__What to do__:
In your answer, print each of the records below exactly.
□ □ □ □ □
-- ==== Sys2Proof/Certificates/Slice0/Obligations.lean ====
section
/-!
DEFINITION. The statements for the provers. Each says for every state and operands what a step of the part answers.
-/
namespace Sys2Proof.Claims

open Machine

/-! What the statements are made of. -/

/-- A node word stands at position `k` of tile `t`, its firing condition holds there (R14, R17, R18), and it reads the inputs `a`. -/
def At (s : State) (n : Node) (t k : Nat) (a : Args) : Prop :=
  s.cursor = .node t k ∧ s.ready n t k = true ∧ (s.tile t).args n k = a

/-- The step answers a next state: `s1`, in which the node has fired and sent what `o` says to its targets. -/
def Fires (i : Instr) (s s1 : State) (n : Node) (t k : Nat) (o : Out) : Prop :=
  Machine.exec i s = .next (s1.emit t k n o)

/-- Element j of a beat of the node's type (R48). -/
abbrev el (n : Node) (x : Payload) (j : Nat) : Nat := bitsNat x (n.ty.bits * j) n.ty.bits

/-- An element as a bit vector of the type's width. -/
abbrev bv (n : Node) (x : Nat) : BitVec n.ty.bits := BitVec.ofNat n.ty.bits x

/-- Whether element j is computed under the mask on P (R88). -/
def computed (p : Arg) (j : Nat) : Bool :=
  match p with | .val m => m.getLsbD j | _ => true

/-- Both data inputs PRESENT: element j is `f` of the operands' elements, and L's where the mask has 0 (R88). -/
def Lanes2 (i : Instr) (n : Node) (f : Nat → Nat → Nat) : Prop :=
  ∀ s t k a x y, At s n t k a → a.l = .val x → a.r = .val y → a.p ≠ .absent →
    ∃ z, Fires i s s n t k (.same (Beat.val z a.cov)) ∧
      ∀ j, j < n.ty.elems → el n z j = if computed a.p j then f (el n x j) (el n y j) else el n x j

/-- One data input PRESENT: element j is `f` of L's, and L's where the mask has 0 (R88). -/
def Lanes1 (i : Instr) (n : Node) (f : Nat → Nat) : Prop :=
  ∀ s t k a x, At s n t k a → a.l = .val x → a.p ≠ .absent →
    ∃ z, Fires i s s n t k (.same (Beat.val z a.cov)) ∧
      ∀ j, j < n.ty.elems → el n z j = if computed a.p j then f (el n x j) else el n x j

/-- A comparison: bit j of the pred beat is the relation of the elements, 0 where the mask has 0 and above the elements (R88, R99). -/
def Compares (i : Instr) (n : Node) (f : Nat → Nat → Bool) : Prop :=
  ∀ s t k a x y, At s n t k a → a.l = .val x → a.r = .val y → a.p ≠ .absent →
    ∃ z, Fires i s s n t k (.same (Beat.val z a.cov)) ∧
      ∀ j, j < 512 → z.getLsbD j = (decide (j < n.ty.elems) && computed a.p j && f (el n x j) (el n y j))

/-- What the absence policy makes of two data inputs with the identities `idL` and `idR` (R19, R90). -/
def Absence2 (i : Instr) (n : Node) (idL idR : Option Nat) (f : Nat → Nat → Nat) : Prop :=
  ∀ s t k a, At s n t k a →
    (a.p = .absent → Fires i s s n t k (.same Beat.none)) ∧
    (a.p ≠ .absent → n.pol = .fault → (a.l = .absent ∨ a.r = .absent) → Fires i s s n t k .absentUse) ∧
    (n.pol = .prop → (a.l = .absent ∨ a.r = .absent) → Fires i s s n t k (.same Beat.none)) ∧
    (n.pol = .ident → a.l = .absent → a.r = .absent → Fires i s s n t k (.same Beat.none)) ∧
    (a.p ≠ .absent → n.pol = .ident → ∀ y, a.l = .absent → a.r = .val y →
      match idL with
      | none => Fires i s s n t k (.same Beat.none)
      | some e => ∃ z, Fires i s s n t k (.same (Beat.val z a.cov)) ∧
          ∀ j, j < n.ty.elems → el n z j = if computed a.p j then f e (el n y j) else e) ∧
    (a.p ≠ .absent → n.pol = .ident → ∀ x, a.l = .val x → a.r = .absent →
      match idR with
      | none => Fires i s s n t k (.same Beat.none)
      | some e => ∃ z, Fires i s s n t k (.same (Beat.val z a.cov)) ∧
          ∀ j, j < n.ty.elems → el n z j = if computed a.p j then f (el n x j) e else el n x j)

/-- The order of bits of a float format, −0 below +0 (R102): sign and magnitude as an integer. -/
def floatKey (mb x : Nat) : Int :=
  if x / 2 ^ (mb + 8) % 2 = 1 then -((x % 2 ^ (mb + 8) : Nat) : Int) - 1 else ((x % 2 ^ (mb + 8) : Nat) : Int)

/-- NaN patterns (R50). -/
def isNanBits (mb x : Nat) : Bool := decide (255 * 2 ^ mb < x % 2 ^ (mb + 8))

/-- What a REORD has stored of its filling and its previous group, nothing at round start (R113, R32). -/
def reorderGroups (l : Local) : List Beat × List Beat := match l with | .reord c p => (c, p) | _ => ([], [])

/-- The source beats an encode has collected of its block (R107). -/
def collectedBeats (l : Local) : List Payload := match l with | .collect bs => bs | _ => []

/-- The beats a ROWSTAT has counted of its row, and the statistic so far (R115). -/
def rowCount (l : Local) : Nat × Nat := match l with | .rowstat c acc => (c, acc) | _ => (0, 0)

/-- The nodes whose firing reads beats, registers and buffers and sends beats. -/
def beatNodes (n : Node) : List Instr :=
  [.mov n, .const n, .lanei n, .dlrd n, .sxld n, .add n, .sub n, .mul n, .mulh n, .mad n, .and n, .or n, .xor n, .not n, .shl n, .shr n, .sar n, .rot n,
    .min n, .max n, .abs n, .neg n, .clz n, .popc n, .cmp n, .sel n, .adds n, .subs n] ++
  [.fadd n, .fsub n, .fmul n, .ffma n, .fmin n, .fmax n, .fabs n, .fneg n, .fcmp n, .frcp n, .fsqrt n, .frsq n, .fexp2 n, .flog2 n, .ftanh n, .fclass n,
    .cvt n, .bscale n, .pack n, .unpack n, .ofesc n, .lred n, .lscan n, .lbcast n, .reord n, .rowstat n, .rowscl n] ++
  [.steer n, .merge n, .mergea n, .carry n, .gate n, .pres n, .absn n, .dflt n, .orp n, .lcrd n, .inst n, .cyc n, .cores n, .tileid n, .regid n,
    .semwait n, .semrd n, .djoin n, .bufrd n, .inp n, .sxkind n, .sxhash n]

/-- The nodes that also write their tile's registers or buffers, or their region. -/
def tileNodes (n : Node) : List Instr :=
  [.rowbuf n, .nest n, .sxst n, .bufwr n, .sxset n, .sxmix n, .sxhid n, .collapse n, .merid n, .endk n, .rmark n, .resize n, .trap n,
    .bfillAcqw n, .bfillPub n, .bfreeAcqr n, .bfreeRel n]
□ □ □ □ □
__Exercise response__:
-- ==== Sys2Proof/Certificates/Slice0/Obligations.lean ====
section
/-!
DEFINITION. The statements for the provers. Each says for every state and operands what a step of the part answers.
-/
namespace Sys2Proof.Claims

open Machine

/-! What the statements are made of. -/

/-- A node word stands at position `k` of tile `t`, its firing condition holds there (R14, R17, R18), and it reads the inputs `a`. -/
def At (s : State) (n : Node) (t k : Nat) (a : Args) : Prop :=
  s.cursor = .node t k ∧ s.ready n t k = true ∧ (s.tile t).args n k = a

/-- The step answers a next state: `s1`, in which the node has fired and sent what `o` says to its targets. -/
def Fires (i : Instr) (s s1 : State) (n : Node) (t k : Nat) (o : Out) : Prop :=
  Machine.exec i s = .next (s1.emit t k n o)

/-- Element j of a beat of the node's type (R48). -/
abbrev el (n : Node) (x : Payload) (j : Nat) : Nat := bitsNat x (n.ty.bits * j) n.ty.bits

/-- An element as a bit vector of the type's width. -/
abbrev bv (n : Node) (x : Nat) : BitVec n.ty.bits := BitVec.ofNat n.ty.bits x

/-- Whether element j is computed under the mask on P (R88). -/
def computed (p : Arg) (j : Nat) : Bool :=
  match p with | .val m => m.getLsbD j | _ => true

/-- Both data inputs PRESENT: element j is `f` of the operands' elements, and L's where the mask has 0 (R88). -/
def Lanes2 (i : Instr) (n : Node) (f : Nat → Nat → Nat) : Prop :=
  ∀ s t k a x y, At s n t k a → a.l = .val x → a.r = .val y → a.p ≠ .absent →
    ∃ z, Fires i s s n t k (.same (Beat.val z a.cov)) ∧
      ∀ j, j < n.ty.elems → el n z j = if computed a.p j then f (el n x j) (el n y j) else el n x j

/-- One data input PRESENT: element j is `f` of L's, and L's where the mask has 0 (R88). -/
def Lanes1 (i : Instr) (n : Node) (f : Nat → Nat) : Prop :=
  ∀ s t k a x, At s n t k a → a.l = .val x → a.p ≠ .absent →
    ∃ z, Fires i s s n t k (.same (Beat.val z a.cov)) ∧
      ∀ j, j < n.ty.elems → el n z j = if computed a.p j then f (el n x j) else el n x j

/-- A comparison: bit j of the pred beat is the relation of the elements, 0 where the mask has 0 and above the elements (R88, R99). -/
def Compares (i : Instr) (n : Node) (f : Nat → Nat → Bool) : Prop :=
  ∀ s t k a x y, At s n t k a → a.l = .val x → a.r = .val y → a.p ≠ .absent →
    ∃ z, Fires i s s n t k (.same (Beat.val z a.cov)) ∧
      ∀ j, j < 512 → z.getLsbD j = (decide (j < n.ty.elems) && computed a.p j && f (el n x j) (el n y j))

/-- What the absence policy makes of two data inputs with the identities `idL` and `idR` (R19, R90). -/
def Absence2 (i : Instr) (n : Node) (idL idR : Option Nat) (f : Nat → Nat → Nat) : Prop :=
  ∀ s t k a, At s n t k a →
    (a.p = .absent → Fires i s s n t k (.same Beat.none)) ∧
    (a.p ≠ .absent → n.pol = .fault → (a.l = .absent ∨ a.r = .absent) → Fires i s s n t k .absentUse) ∧
    (n.pol = .prop → (a.l = .absent ∨ a.r = .absent) → Fires i s s n t k (.same Beat.none)) ∧
    (n.pol = .ident → a.l = .absent → a.r = .absent → Fires i s s n t k (.same Beat.none)) ∧
    (a.p ≠ .absent → n.pol = .ident → ∀ y, a.l = .absent → a.r = .val y →
      match idL with
      | none => Fires i s s n t k (.same Beat.none)
      | some e => ∃ z, Fires i s s n t k (.same (Beat.val z a.cov)) ∧
          ∀ j, j < n.ty.elems → el n z j = if computed a.p j then f e (el n y j) else e) ∧
    (a.p ≠ .absent → n.pol = .ident → ∀ x, a.l = .val x → a.r = .absent →
      match idR with
      | none => Fires i s s n t k (.same Beat.none)
      | some e => ∃ z, Fires i s s n t k (.same (Beat.val z a.cov)) ∧
          ∀ j, j < n.ty.elems → el n z j = if computed a.p j then f (el n x j) e else el n x j)

/-- The order of bits of a float format, −0 below +0 (R102): sign and magnitude as an integer. -/
def floatKey (mb x : Nat) : Int :=
  if x / 2 ^ (mb + 8) % 2 = 1 then -((x % 2 ^ (mb + 8) : Nat) : Int) - 1 else ((x % 2 ^ (mb + 8) : Nat) : Int)

/-- NaN patterns (R50). -/
def isNanBits (mb x : Nat) : Bool := decide (255 * 2 ^ mb < x % 2 ^ (mb + 8))

/-- What a REORD has stored of its filling and its previous group, nothing at round start (R113, R32). -/
def reorderGroups (l : Local) : List Beat × List Beat := match l with | .reord c p => (c, p) | _ => ([], [])

/-- The source beats an encode has collected of its block (R107). -/
def collectedBeats (l : Local) : List Payload := match l with | .collect bs => bs | _ => []

/-- The beats a ROWSTAT has counted of its row, and the statistic so far (R115). -/
def rowCount (l : Local) : Nat × Nat := match l with | .rowstat c acc => (c, acc) | _ => (0, 0)

/-- The nodes whose firing reads beats, registers and buffers and sends beats. -/
def beatNodes (n : Node) : List Instr :=
  [.mov n, .const n, .lanei n, .dlrd n, .sxld n, .add n, .sub n, .mul n, .mulh n, .mad n, .and n, .or n, .xor n, .not n, .shl n, .shr n, .sar n, .rot n,
    .min n, .max n, .abs n, .neg n, .clz n, .popc n, .cmp n, .sel n, .adds n, .subs n] ++
  [.fadd n, .fsub n, .fmul n, .ffma n, .fmin n, .fmax n, .fabs n, .fneg n, .fcmp n, .frcp n, .fsqrt n, .frsq n, .fexp2 n, .flog2 n, .ftanh n, .fclass n,
    .cvt n, .bscale n, .pack n, .unpack n, .ofesc n, .lred n, .lscan n, .lbcast n, .reord n, .rowstat n, .rowscl n] ++
  [.steer n, .merge n, .mergea n, .carry n, .gate n, .pres n, .absn n, .dflt n, .orp n, .lcrd n, .inst n, .cyc n, .cores n, .tileid n, .regid n,
    .semwait n, .semrd n, .djoin n, .bufrd n, .inp n, .sxkind n, .sxhash n]

/-- The nodes that also write their tile's registers or buffers, or their region. -/
def tileNodes (n : Node) : List Instr :=
  [.rowbuf n, .nest n, .sxst n, .bufwr n, .sxset n, .sxmix n, .sxhid n, .collapse n, .merid n, .endk n, .rmark n, .resize n, .trap n,
    .bfillAcqw n, .bfillPub n, .bfreeAcqr n, .bfreeRel n]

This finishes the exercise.